§ PROBLEM: Copy out the lines of the records below, and only those lines, from the one with "(opc = 0x02" through the one with "def Obligations.ListedWordsDecode : Prop", exactly as they appear.

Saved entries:
---+---
-- ==== Sys2Proof/Machine/Dispatch.lean ====
section
/-! DEFINITION. One arm per command of spec/30_encoding.md R92: the engine's completion of that command
on the operands in flight (spec/40_command.md R113). -/

namespace Sys2Proof.Machine
open Sys2Proof

def exec (i : Instr) (s : State) : Host.Outcome State Fault Refusal :=
  match i with
  | .cmp plen => Sys2Proof.Machine.execCmp plen s
  | .mask2plen plen => Sys2Proof.Machine.execMask2plen plen s
  | .plen2mask plen => Sys2Proof.Machine.execPlen2mask plen s
  | .addrmask2prefix plen => Sys2Proof.Machine.execAddrmask2prefix plen s
  | .expand plen => Sys2Proof.Machine.execExpand plen s
  | .netmask plen => Sys2Proof.Machine.execNetmask plen s
  | .canon plen => Sys2Proof.Machine.execCanon plen s
  | .decompose plen => Sys2Proof.Machine.execDecompose plen s
  | .alignEnd plen => Sys2Proof.Machine.execAlignEnd plen s
  | .alignStart plen => Sys2Proof.Machine.execAlignStart plen s
  | .stepDown plen => Sys2Proof.Machine.execStepDown plen s
  | .stepUp plen => Sys2Proof.Machine.execStepUp plen s

end Sys2Proof.Machine
end

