-- ==== Sys2Proof/Certificates/Slice0/Obligations.lean ====
section
/-! DEFINITION. The statements for the provers, from the numbered rules of spec/. -/

open Sys2Proof Sys2Proof.Machine

/-! ### Encoding -/

/-- Every well-formed command is read back from its word: no bit of an encoding is dropped
(30_encoding.md R90, R92, R96). -/
def Obligations.DecodeOfEncode : Prop :=
  ∀ i : Instr, WellFormed i = true → decode (encode i) = .ok i

/-- Every legal word is the word of the command it decodes to, so each command has one word
(30_encoding.md R90, R95, R96). -/
def Obligations.EncodeOfDecode : Prop :=
  ∀ (w : Word) (i : Instr), decode w = .ok i → WellFormed i = true ∧ encode i = w

/-- The decoder is total and follows the table of 30_encoding.md R96: RSVD first, then OPC, with PLEN
carried into the command. -/
def Obligations.DecoderFollowsOpcodeMap : Prop :=
  ∀ w : Word,
    let opc := w.toNat % 256
    let p := w.toNat / 256 % 256
    (w.toNat / 65536 ≠ 0 → ∃ r, decode w = .error r) ∧
    (w.toNat / 65536 = 0 →
      (opc = 0x01 → decode w = .ok (.cmp p)) ∧
      (opc = 0x02 → decode w = .ok (.mask2plen p)) ∧
      (opc = 0x03 → decode w = .ok (.plen2mask p)) ∧
      (opc = 0x04 → decode w = .ok (.addrmask2prefix p)) ∧
      (opc = 0x05 → decode w = .ok (.expand p)) ∧
      (opc = 0x06 → decode w = .ok (.netmask p)) ∧
      (opc = 0x07 → decode w = .ok (.canon p)) ∧
      (opc = 0x08 → decode w = .ok (.decompose p)) ∧
      (opc = 0x09 → decode w = .ok (.alignEnd p)) ∧
      (opc = 0x0A → decode w = .ok (.alignStart p)) ∧
      (opc = 0x0B → decode w = .ok (.stepDown p)) ∧
      (opc = 0x0C → decode w = .ok (.stepUp p)) ∧
      (opc = 0x00 ∨ 0x0D ≤ opc → ∃ r, decode w = .error r))

/-- A few words of 95_test_vectors.md section 2.1 decode to the commands it lists. -/
def Obligations.ListedWordsDecode : Prop :=
  decode 0x00001801#32 = .ok (.cmp 24) ∧ decode 0x00002103#32 = .ok (.plen2mask 33) ∧
  decode 0x00001805#32 = .ok (.expand 24) ∧ decode 0x0000AA08#32 = .ok (.decompose 170) ∧
  decode 0x0000000C#32 = .ok (.stepUp 0) ∧ decode 0x0000FF00#32 = .error .zeroOpcode ∧
  decode 0x0000000D#32 = .error .unassignedOpcode ∧ decode 0x00010008#32 = .error .reservedBits

/-- 30_encoding.md R93: a word with OPC 0x00 or 0x0D..0xFF, or with RSVD not 0, is illegal; it is accepted
when written while idle, and completes with IllegalCommand (code 6) and nothing else. -/
def Obligations.IllegalWordCompletes : Prop :=
  ∀ w : Word, (w.toNat % 256 = 0 ∨ 0x0D ≤ w.toNat % 256 ∨ w.toNat / 65536 ≠ 0) →
    (∃ r, decode w = .error r) ∧
    (∀ s : State, s.rstN = true → s.blk.busy = false →
      (s.access (writeTxn 0x008 w)).blk.cmd = w ∧
      (s.access (writeTxn 0x008 w)).blk.busy = true ∧
      (s.access (writeTxn 0x008 w)).blk.pending =
        some { word := w, a := s.blk.a, lenA := s.blk.lenA, b := s.blk.b, lenB := s.blk.lenB }) ∧
    (∀ (s : State) (p : Pending), s.rstN = true → s.blk.pending = some p → p.word = w →
      s.engineTurn = .next (s.afterError 6))

/-- 30_encoding.md R94: the eight commands marked "ignored" give the same result for every PLEN, and the
stored CMD word keeps the value written. -/
def Obligations.PlenIsIgnored : Prop :=
  (∀ (n m : Nat) (s : State),
    exec (.cmp n) s = exec (.cmp m) s ∧ exec (.mask2plen n) s = exec (.mask2plen m) s ∧
    exec (.addrmask2prefix n) s = exec (.addrmask2prefix m) s ∧
    exec (.decompose n) s = exec (.decompose m) s ∧ exec (.alignEnd n) s = exec (.alignEnd m) s ∧
    exec (.alignStart n) s = exec (.alignStart m) s ∧ exec (.stepDown n) s = exec (.stepDown m) s ∧
    exec (.stepUp n) s = exec (.stepUp m) s) ∧
  (∀ (s : State) (w : Word), s.rstN = true → s.blk.busy = false →
    (s.access (writeTxn 0x008 w)).blk.cmd = w) ∧
  ∀ (i : Instr) (s t : State), exec i s = .next t → t.blk.cmd = s.blk.cmd

/-! ### The step -/

/-- A step runs the decoded command, and every other move that is next: with the engine next to move, by an
empty agenda or by its turn on the agenda, step is the engine's turn, and that is exec of the command in
flight, or its completion with IllegalCommand where the word is illegal; a host transaction next on the agenda
is that access of the port; and a word placed for the next step is run by it (40_command.md R112, R113;
20_memory.md R60, R73). Whose turn it is, and how a word is placed, are the model's forms of it (log entries 3
and 8). -/
def Obligations.StepRunsDecodedCommand : Prop :=
  (∀ (s : State) (p : Pending) (i : Instr), s.rstN = true → s.blk.pending = some p →
    decode p.word = .ok i →
    (s.agenda = [] → step s = exec i s) ∧
    (∀ rest, s.agenda = .engineTurn :: rest → step s = exec i { s with agenda := rest })) ∧
  (∀ (s : State) (p : Pending) (r : IllegalWord), s.rstN = true → s.blk.pending = some p →
    decode p.word = .error r →
    (s.agenda = [] → step s = .next (s.afterError 6)) ∧
    (∀ rest, s.agenda = .engineTurn :: rest →
      step s = .next (({ s with agenda := rest } : State).afterError 6))) ∧
  (∀ s : State, (s.agenda = [] → step s = s.engineTurn) ∧
    (∀ rest, s.agenda = .engineTurn :: rest →
      step s = ({ s with agenda := rest } : State).engineTurn) ∧
    ∀ x rest, s.agenda = .port x :: rest →
      step s = .next (({ s with agenda := rest } : State).access x)) ∧
  (∀ (s : State) (w : Word) (i : Instr), decode w = .ok i → s.agenda = [] →
    step (s.withFetchWord 32 w.toNat) = exec i (s.withFetchWord 32 w.toNat) ∧
    (s.withFetchWord 32 w.toNat).blk = s.blk.accept w)

/-- No state makes the machine fault or refuse: AddressConversionError is unreachable, and every other
error and every refused access is a next state (40_command.md R121, 60_exceptions.md R225). -/
def Obligations.StepNeverStops : Prop := ∀ s : State, Completes (step s)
---+---
§ RESPONSE TO THIS EXERCISE:
      (opc = 0x02 → decode w = .ok (.mask2plen p)) ∧
      (opc = 0x03 → decode w = .ok (.plen2mask p)) ∧
      (opc = 0x04 → decode w = .ok (.addrmask2prefix p)) ∧
      (opc = 0x05 → decode w = .ok (.expand p)) ∧
      (opc = 0x06 → decode w = .ok (.netmask p)) ∧
      (opc = 0x07 → decode w = .ok (.canon p)) ∧
      (opc = 0x08 → decode w = .ok (.decompose p)) ∧
      (opc = 0x09 → decode w = .ok (.alignEnd p)) ∧
      (opc = 0x0A → decode w = .ok (.alignStart p)) ∧
      (opc = 0x0B → decode w = .ok (.stepDown p)) ∧
      (opc = 0x0C → decode w = .ok (.stepUp p)) ∧
      (opc = 0x00 ∨ 0x0D ≤ opc → ∃ r, decode w = .error r))

/-- A few words of 95_test_vectors.md section 2.1 decode to the commands it lists. -/
def Obligations.ListedWordsDecode : Prop :=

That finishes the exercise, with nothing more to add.